**TASK DETAILS**
Locate every line in the records below that holds the word "openLimit" and return each one.

[Saved entries]
^^^^^^^^
/-- A READ_PLAN reply of a record (R174, R184). -/
def State.planLaidOut (s : State) (name : RecordName) (r : List Byte) : Prop :=
  match name with
  | .site =>
    let p := s.work.site
    r.length = 8 ∧ carries r 0 1 1 ∧ carries r 1 1 1 ∧ carries r 2 2 p.k1 ∧ carries r 4 2 p.k2 ∧
    carries r 6 1 (maskNumber p.portMask) ∧ carries r 7 1 p.silence
  | .man m =>
    let p := s.work.mans.get m
    r.length = 11 ∧ carries r 0 1 2 ∧ carries r 1 1 m.num ∧ carries r 2 1 (maskNumber p.reach) ∧
    carries r 3 2 p.openLimit ∧ carries r 5 2 p.shortLimit ∧ carries r 7 1 p.selectorTimeout ∧
    carries r 8 1 p.flowTimeout ∧ carries r 9 2 p.ventTime
  | .bank b =>
    let p := s.work.banks.get b
    r.length = 12 ∧ carries r 0 1 3 ∧ carries r 1 1 b.num ∧ carries r 2 1 p.manifold.num ∧
    carries r 3 1 (match p.role with | .main => 0 | .reserve => 1) ∧ carries r 4 1 p.cylinders ∧
    carries r 5 2 p.fill ∧ carries r 7 2 p.openLimit ∧ carries r 9 2 p.shortLimit ∧
    carries r 11 1 (flagBit (s.bank b == .spent) 0 + flagBit (s.work.bankIsolated.get b) 1)
  | .hall h =>
    let p := s.work.halls.get h
    r.length = 23 + p.preference.length ∧ carries r 0 1 4 ∧ carries r 1 1 h.num ∧
    carries r 2 1 (match p.rule with | .cross => 1 | .double => 2) ∧ carries r 3 1 (flagBit p.fallback 0) ∧
    carries r 4 2 p.volume ∧ carries r 6 2 p.design ∧ carries r 8 2 p.maximum ∧
    carries r 10 1 (tempNumber (some p.designLow)) ∧ carries r 11 1 (tempNumber (some p.designHigh)) ∧
    carries r 12 1 p.autoDelay ∧ carries r 13 1 p.manualDelay ∧ carries r 14 2 p.holdLimit ∧
    carries r 16 1 p.restartFloor ∧ carries r 17 1 (flagBit p.partialPermitted 0) ∧ carries r 18 2 p.waitLimit ∧
    carries r 20 1 p.discharge ∧ carries r 21 1 p.preference.length ∧
    (∀ n b, p.preference[n]? = some b → carries r (22 + n) 1 b.num) ∧
    carries r (22 + p.preference.length) 1 (flagBit (s.work.hallIsolated.get h) 1)

/-- The payload of a request kind has the form of its kind, on a port whose link has `n` declared zones (R162 to R165,
R171 to R174, R183). -/
def Kind.wellFormed (n : Nat) (k : Kind) (payload : List Byte) : Prop :=
  match k with
  | .declare =>
    ∃ entries : List (Byte × Byte),
      payload = (entries.flatMap fun e => [e.1, e.2]) ++ [0] ∧ 1 ≤ entries.length ∧ entries.length ≤ 16 ∧
      (entries.map Prod.fst).Nodup ∧ ∀ e, e ∈ entries → ¬ e.1 = 0 ∧ 1 ≤ e.2.toNat ∧ e.2.toNat ≤ 4
  | .cycle =>
    payload.length = n + 3 ∧ (∀ b, b ∈ payload.take n → b.toNat ≤ 3) ∧
    (payload[n]? = some 0 ∨ payload[n]? = some 1) ∧
    ∀ b, b ∈ payload.drop (n + 1) → b = 0x80 ∨ (-40 ≤ b.toInt ∧ b.toInt ≤ 85)
  | .readStatus => payload = []
  | .readBanks => payload = []
  | .readManifolds => payload = []
  | .readContacts => payload = []
  | .readIncident => ∃ b, payload = [b] ∧ 1 ≤ b.toNat ∧ b.toNat ≤ 6
  | .readLink => ∃ b, payload = [b] ∧ 1 ≤ b.toNat ∧ b.toNat ≤ 6
  | .standDown => ∃ b, payload = [b] ∧ 1 ≤ b.toNat ∧ b.toNat ≤ 6
  | .retry => ∃ b, payload = [b] ∧ 1 ≤ b.toNat ∧ b.toNat ≤ 6
  | .recharged => ∃ b, payload = [b] ∧ 1 ≤ b.toNat ∧ b.toNat ≤ 8
  | .readCircuits => ∃ b, payload = [b] ∧ 1 ≤ b.toNat ∧ b.toNat ≤ 2
  | .setLock => ∃ b, payload = [b] ∧ b.toNat ≤ 3
  | .linkStart => ∃ b, payload = [b] ∧ 1 ≤ b.toNat ∧ b.toNat ≤ 63
  | .linkStop => ∃ b, payload = [b] ∧ 1 ≤ b.toNat ∧ b.toNat ≤ 63
  | .isolate => ∃ a b, payload = [a, b] ∧ 1 ≤ b.toNat ∧ ((a = 1 ∧ b.toNat ≤ 6) ∨ (a = 2 ∧ b.toNat ≤ 8))
  | .deisolate => ∃ a b, payload = [a, b] ∧ 1 ≤ b.toNat ∧ ((a = 1 ∧ b.toNat ≤ 6) ∨ (a = 2 ∧ b.toNat ≤ 8))
  | .readPlan =>
    ∃ a b, payload = [a, b] ∧ 1 ≤ b.toNat ∧
      ((a = 1 ∧ b.toNat ≤ 1) ∨ (a = 2 ∧ b.toNat ≤ 2) ∨ (a = 3 ∧ b.toNat ≤ 8) ∨ (a = 4 ∧ b.toNat ≤ 6))
  | .writePlan =>
    ∃ a b body, payload = a :: b :: body ∧
      ((a = 1 ∧ body.length = 6) ∨ (a = 2 ∧ body.length = 9) ∨ (a = 3 ∧ body.length = 9) ∨
        (a = 4 ∧ ∃ p, body[19]? = some p ∧ 1 ≤ p.toNat ∧ p.toNat ≤ 8 ∧ body.length = 20 + p.toNat))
^^^^^^^^
**PROBLEM SOLUTION**
    carries r 3 2 p.openLimit ∧ carries r 5 2 p.shortLimit ∧ carries r 7 1 p.selectorTimeout ∧
    carries r 5 2 p.fill ∧ carries r 7 2 p.openLimit ∧ carries r 9 2 p.shortLimit ∧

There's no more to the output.